Check small soybeans for fall amyworm
Story Date: 8/16/2021

  Source: Dominic Reisig, NCSU COOPERATIVE EXTENSION, 8/15/21
 

Fall armyworm is a sporadic outbreak pest that doesn’t overwinter in North Carolina. Populations migrate here as early as May, but really crank up as the summer progresses. We often find fall armyworm in late-planted non-Bt corn. This year they are widespread in grass, hay, and food-plots (duck impoundments planted to millet, for example).

We have also had some serious issues in soybeans, which is unusual.

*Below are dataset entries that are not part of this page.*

/-- EVICT by a host, the home queue empty, of a line with a closed entry takes the host out of it; without data memory
keeps every byte (R312). With data for a line of an ACTIVE partition that is not stopping, open to a write and with no ring
parity on this chip, memory then holds the data, every byte outside the line reads as before, and the Evict is completed to its
sender (R312, R33). One that crosses the snoop outstanding to its sender while others are awaited too is counted and its data
kept as the snoop’s result; with data it is completed at once (R319). SNOOP_RESPONSE of one of several awaited agents takes
it off the list and keeps its data (R318); the last one closes the line; one that is not awaited changes nothing. HOLD_TIME_EXPIRE ends the hold of an
entry that is not being evicted, and else changes nothing (R317). BICONFLICT is counted and answered by BIConflictAck, and
the host’s requests for the line that came behind the snoop may go on (R320). DIRECTORY_SWEEP_DONE with an empty home queue
ends the sweep with one HOST_DEATH record for each requester in it, in order (R326). REQUESTER_GONE and BI_TIMEOUT of a snoop
outstanding to the host declare a requester dead through the same operation; BI_TIMEOUT of no such snoop changes nothing; REQUESTER_GONE and REQUESTER_REVIVE from 4096 on answer RANGE (R325). A death with an empty home queue puts the
requester on the list and starts its sweep; of a directory with one entry, that it owned in M, it leaves the line poison, owned by
nobody, and memory as it was (R326); a second death changes nothing. REQUESTER_REVIVE makes it live again, and is refused while
a sweep is active (R327). DIRECTORY_UE of a line that no cache and no buffer holds and no request has open: of no partition, the entry is dropped and a
DIRECTORY_UE record written, and nothing else changes; of a partition that live requesters may read, the chip enters recovery, the
line opens, and each of them is sent BISnpInv; memory keeps every byte (R328). -/
def Obligations.DirectoryAndItsRequesters : Prop :=
  ((∀ (s : State) (h : Fin 4096) (line : BitVec 40) (e : DirEntry), s.dirAt line.toNat = some e → e.isOpen = false →
    s.coh.queue = [] → s.coh.jobs = [] →
    exec (.evict (.host h) line none) s = .next (s.putDir line.toNat (e.without (.host h))) ∧
    (∀ (t : Nat) (data : List (BitVec 8)), s.owner (line.toNat * 64) = some t → (s.tenantAt t).state = 2 → (s.tenantAt t).stopping = false →
      s.open_ line.toNat → s.parityElsewhere line.toNat →
      ∃ u, exec (.evict (.host h) line (some data)) s = .next u ∧ u.dirAt line.toNat = (s.putDir line.toNat (e.without (.host h))).dirAt line.toNat ∧
        (∀ i, i < 64 → Mem.get u.med.mem (line.toNat * 64 + i) = (fitBytes 64 data).getD i 0) ∧
        SameBytesBut s u (line.toNat * 64) 64 ∧ .hostCmp (s.hostPort h.val line.toNat) h.val ∈ u.out)) ∧
  (∀ (s : State) (h : Fin 4096) (line : BitVec 40) (e : DirEntry) (data : Option (List (BitVec 8))), s.dirAt line.toNat = some e →
    e.isOpen = true → e.waitFor.contains (.host h) = true → e.waitFor ≠ [.host h] →
    let p := s.hostPort h.val line.toNat
    let done := if data.isSome then (s.endHost p.val h.val line.toNat).emit (.hostCmp p h.val) else s
    exec (.evict (.host h) line data) s = .next ((done.bump 64 0x5800 11).putDir line.toNat { e with data := data.map (fitBytes 64) })) ∧
  (∀ (s : State) (a : Agent) (line : BitVec 40) (data : Option (List (BitVec 8))) (e : DirEntry),
    s.dirAt line.toNat = some e → e.isOpen = true → e.waitFor.contains a = true →
    let kept := { e with
      waitFor := e.waitFor.erase a, data := match data.map (fitBytes 64) with | some d => some d | none => e.data }
    exec (.snoopResponse a line data) s =
      .next (if e.waitFor.erase a = [] then (s.closeLine line.toNat kept).settle else s.putDir line.toNat kept)) ∧
  (∀ (s : State) (a : Agent) (line : BitVec 40) (data : Option (List (BitVec 8))),
    (∀ e, s.dirAt line.toNat = some e → e.isOpen = false ∨ e.waitFor.contains a = false) →
    exec (.snoopResponse a line data) s = .next s) ∧
  (∀ (s : State) (line : BitVec 40),
    (∀ e, s.dirAt line.toNat = some e → e.evict = false →
      exec (.holdTimeExpire line) s = .next ((s.putDir line.toNat { e with hold := false }).settle)) ∧
    (∀ e, s.dirAt line.toNat = some e → e.evict = true → exec (.holdTimeExpire line) s = .next s) ∧
    (s.dirAt line.toNat = none → exec (.holdTimeExpire line) s = .next s)) ∧
  (∀ (s : State) (r : Fin 4096) (line : BitVec 40),
    let t := (s.bump 64 0x5800 12).emit (.biConflictAck r.val line.toNat)
    exec (.biconflict r line) s = .next ({ t with coh := { s.coh with
      queue := s.coh.queue.map (fun q => if q.who = .host r ∧ q.line = line.toNat then { q with behind := false } else q) } } : State).settle) ∧
  (∀ (s : State), s.coh.queue = [] → s.coh.jobs = [] →
    exec .directorySweepDone s = .next (s.coh.sweep.foldl (fun t d => t.report kHostDeath d.2.2.2 d.1 [(32, d.1), (32, d.2.1), (32, d.2.2.1)])
      { s with coh := { s.coh with sweep := [] } })) ∧
  (∀ (s : State), s.coh.queue = [] → s.coh.jobs = [] → s.settle = s)) ∧
  ((∀ (s : State) (c : Client) (r : BitVec 16), s.serves c 0x5810 1 = true →
    let t := s.modClient c id
    (r.toNat < 4096 → exec (.requesterGone c r) s = .next ((t.hostDies 3 4 r.toNat).answer c stOk 0)) ∧
    (4096 ≤ r.toNat → exec (.requesterGone c r) s = .next (t.answer c stRange 0))) ∧
  (∀ (s : State) (c : Client) (r : BitVec 16), s.serves c 0x5810 2 = true →
    let t := s.modClient c id
    (r.toNat < 4096 → s.coh.sweep = [] → exec (.requesterRevive c r) s =
      .next (({ t with coh := { s.coh with dead := s.coh.dead.erase r.toNat } } : State).answer c stOk 0)) ∧
    (r.toNat < 4096 → s.coh.sweep ≠ [] → exec (.requesterRevive c r) s = .next (t.answer c stState 0)) ∧
    (4096 ≤ r.toNat → exec (.requesterRevive c r) s = .next (t.answer c stRange 0))) ∧
  (∀ (s : State) (r : Fin 4096) (line : BitVec 40),
    (∀ e, s.dirAt line.toNat = some e → e.isOpen = true → e.waitFor.contains (.host r) = true →
      exec (.biTimeout r line) s = .next (s.hostDies 4 (if s.mld then r.val / 16 else 4) r.val)) ∧
    ((∀ e, s.dirAt line.toNat = some e → e.isOpen = false ∨ e.waitFor.contains (.host r) = false) →
      exec (.biTimeout r line) s = .next s)) ∧
  (∀ (s : State) (event unit r : Nat), r < 4096 → s.isDead r = false → s.coh.queue = [] → s.coh.jobs = [] →
    (s.coh.dir = [] → s.hostDies event unit r =
      { s with coh := { s.coh with dead := addNew s.coh.dead r, sweep := s.coh.sweep ++ [(r, event, 0, unit)] } }) ∧
    (∀ l e, s.coh.dir = [(l, e)] → e.st = .M → e.owner = some (.host (Fin.ofNat 4096 r)) → e.isOpen = false → e.req = none →
      s.fatalAt (l * 64) = false →
      let t := s.hostDies event unit r
      t.isDead r = true ∧ t.coh.sweep = s.coh.sweep ++ [(r, event, 1, unit)] ∧ t.isPoison l = true ∧ SameBytes s t ∧
        ∀ f, t.dirAt l = some f → f.owner = none ∧ f.st ≠ .M)) ∧
  (∀ (s : State) (r : Nat), s.isDead r = true → ∀ event unit, s.hostDies event unit r = s) ∧
  (∀ (s : State) (line : BitVec 40) (e : DirEntry), s.dirAt line.toNat = some e → e.req = none → s.coh.queue = [] → s.coh.jobs = [] →
    s.coh.abuf = [] → (∀ k, k < 32 → s.cached k line.toNat = none) →
    (s.owner (line.toNat * 64) = none → ∃ u, exec (.directoryUe line) s = .next u ∧ (∀ v, u.vatAt v = s.vatAt v) ∧
      u = ({ s with coh := { s.coh with recovery := false, dir := Tab.erase s.coh.dir line.toNat }, vat := { s.vat with vats := u.vat.vats } } : State).report
        kDirectoryUe 0 0 [(32, dirSet line.toNat), (32, e.way), (32, 0)]) ∧
    (∀ t, s.owner (line.toNat * 64) = some t →
      let hs := (List.range 4096).filter (fun r => !s.isDead r && s.hostRight r t false)
      hs ≠ [] → ∃ u f, exec (.directoryUe line) s = .next u ∧ SameBytes s u ∧ u.coh.recovery = true ∧ u.dirAt line.toNat = some f ∧
        f.isOpen = true ∧ f.evict = true ∧ f.poison = true ∧ f.data = none ∧ f.waitFor = hs.map (fun h => .host (Fin.ofNat 4096 h)) ∧
        ∀ h, h ∈ hs → .bisnp h line.toNat true ∈ u.out)))

/-- CAS, FETCH_ADD, SWAP, FETCH_AND, FETCH_OR and FETCH_MAX of a live host or another agent in an atomic window, the directory, the
home queue and the atomic buffer empty, the window line open to a write and without ring parity on this chip. A descriptor that its checks
refuse writes its STATUS, 0 and the echoed SEQ to the window line and nothing else to memory (R322, R323). Where they pass, on an
intact target under its own key: outside HDM-DB, with room in the merge buffer, the operation is counted as far, the target then
reads as the operation’s value, and memory outside the window line is as before; on HDM-DB at a host’s request, the operation
runs in the atomic buffer and is counted as near while the contention counter is below 2, and memory outside the window line is as
before; from 2 on it is counted as far and the line, of an ACTIVE partition, is written back with it. In each case the window line holds the descriptor with
STATUS, the old value and SEQ (R322-R324). The six operations compute as R322 says. A descriptor of another operation, or an index
outside the window, changes nothing. -/
def Obligations.AtomicsInAWindow : Prop :=
  (∀ (s : State) (a : Agent) (t : Fin 256) (i : Fin 64) (d : BitVec 512) (line : Nat) (c : Instr),
    (descOp d, c) ∈ [(1, Instr.cas a t i d), (2, .fetchAdd a t i d), (3, .swap a t i d), (4, .fetchAnd a t i d), (5, .fetchOr a t i d),
      (6, .fetchMax a t i d)] → s.windowAtIndex t.val i.val = some line →
    s.coh.dir = [] → s.coh.queue = [] → s.coh.jobs = [] → s.coh.abuf = [] → (∀ h, a = .host h → s.isDead h.val = false) →
    s.open_ line → s.parityElsewhere line →
    let n := descSize d
    let dpa := (s.tenantAt t.val).base.toNat + bits d 63 16
    let old := (s.lineBytes (dpa / 64)).drop (dpa % 64) |>.take n
    let r := atomicResult d (leNat old)
    let window (u : State) (st v : Nat) : Prop := (∀ j, j < 64 → Mem.get u.med.mem (line * 64 + j) = (withResult d st v).getD j 0) ∧
      u.coh.queue = [] ∧ u.coh.jobs = []
    (∀ st, s.descCheck t.val d = some st → ∃ u, exec c s = .next u ∧ window u st 0 ∧ SameBytesBut s u (line * 64) 64) ∧
    (s.descCheck t.val d = none → dpa / 64 ≠ line → s.intact (dpa / 64) → s.ownKey (dpa / 64) → s.open_ (dpa / 64) →
      (s.isHdmDb dpa = false → s.med.merge.length < 512 → ∃ u, exec c s = .next u ∧ window u r.2 (leNat old) ∧
        SameBytesBut s u (line * 64) 64 ∧ (u.readBytes dpa n).1 = (leBytes n r.1, false) ∧
        u.par 0x5800 10 = (s.par 0x5800 10 + 1) % 2 ^ 64) ∧
      (∀ h, a = .host h → s.isHdmDb dpa = true → s.throughLine (dpa / 64) = false →
        let new := (s.lineBytes (dpa / 64)).take (dpa % 64) ++ leBytes n r.1 ++ (s.lineBytes (dpa / 64)).drop (dpa % 64 + n)
        (s.predictor (dpa / 64) < 2 → ∃ u, exec c s = .next u ∧ window u r.2 (leNat old) ∧ SameBytesBut s u (line * 64) 64 ∧
          u.coh.abuf = [(dpa / 64, new)] ∧ u.par 0x5800 9 = (s.par 0x5800 9 + 1) % 2 ^ 64) ∧
        (2 ≤ s.predictor (dpa / 64) → s.parityElsewhere (dpa / 64) → s.takesData .buffer (dpa / 64) = true →
          ∃ u, exec c s = .next u ∧ window u r.2 (leNat old) ∧ u.coh.abuf = [] ∧
            (∀ j, j < 64 → Mem.get u.med.mem (dpa / 64 * 64 + j) = new.getD j 0) ∧
            (∀ x, (x < line * 64 ∨ line * 64 + 64 ≤ x) → (x < dpa / 64 * 64 ∨ dpa / 64 * 64 + 64 ≤ x) →
              Mem.get u.med.mem x = Mem.get s.med.mem x) ∧
            u.par 0x5800 10 = (s.par 0x5800 10 + 1) % 2 ^ 64)))) ∧
  (∀ (s : State) (a : Agent) (t : Fin 256) (i : Fin 64) (d : BitVec 512) (op : Nat) (c : Instr),
    (op, c) ∈ [(1, Instr.cas a t i d), (2, .fetchAdd a t i d), (3, .swap a t i d), (4, .fetchAnd a t i d), (5, .fetchOr a t i d),
      (6, .fetchMax a t i d)] → descOp d ≠ op ∨ s.windowAtIndex t.val i.val = none → exec c s = .next s) ∧
  (∀ (d : BitVec 512) (old : Nat),
    let w := 8 * descSize d
    let x := bits d 223 96 % 2 ^ w
    (descOp d = 1 → atomicResult d old = if old = x then (bits d 351 224 % 2 ^ w, 0) else (old, 1)) ∧
    (descOp d = 2 → atomicResult d old = ((old + x) % 2 ^ w, 0)) ∧ (descOp d = 3 → atomicResult d old = (x, 0)) ∧
    (descOp d = 4 → atomicResult d old = (old &&& x, 0)) ∧ (descOp d = 5 → atomicResult d old = (old ||| x, 0)) ∧
    (descOp d = 6 → atomicResult d old = (Nat.max old x, 0)))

Fall armyworm has two strains- the rice/grass strain, which prefers grasses, and the corn strain, which prefers corn and soybeans. The last year we have had the corn strain widespread in soybeans was 2011. This year (2021), we have had at least two soybean fields in North Carolina that have been completely defoliated. Both of these fields were near wildlife refuges toward the coast and were late-planted or double-cropped. Likely these were grass strain fall armyworms that developed on grasses (weeds and volunteer wheat), consumed the grass, and moved into the soybeans. In the past, the grass strain has been easily controlled with pyrethroids. However, this year in the Midsouth, pyrethroids have provided poor control. Pyrethroids do not work well for the corn strain.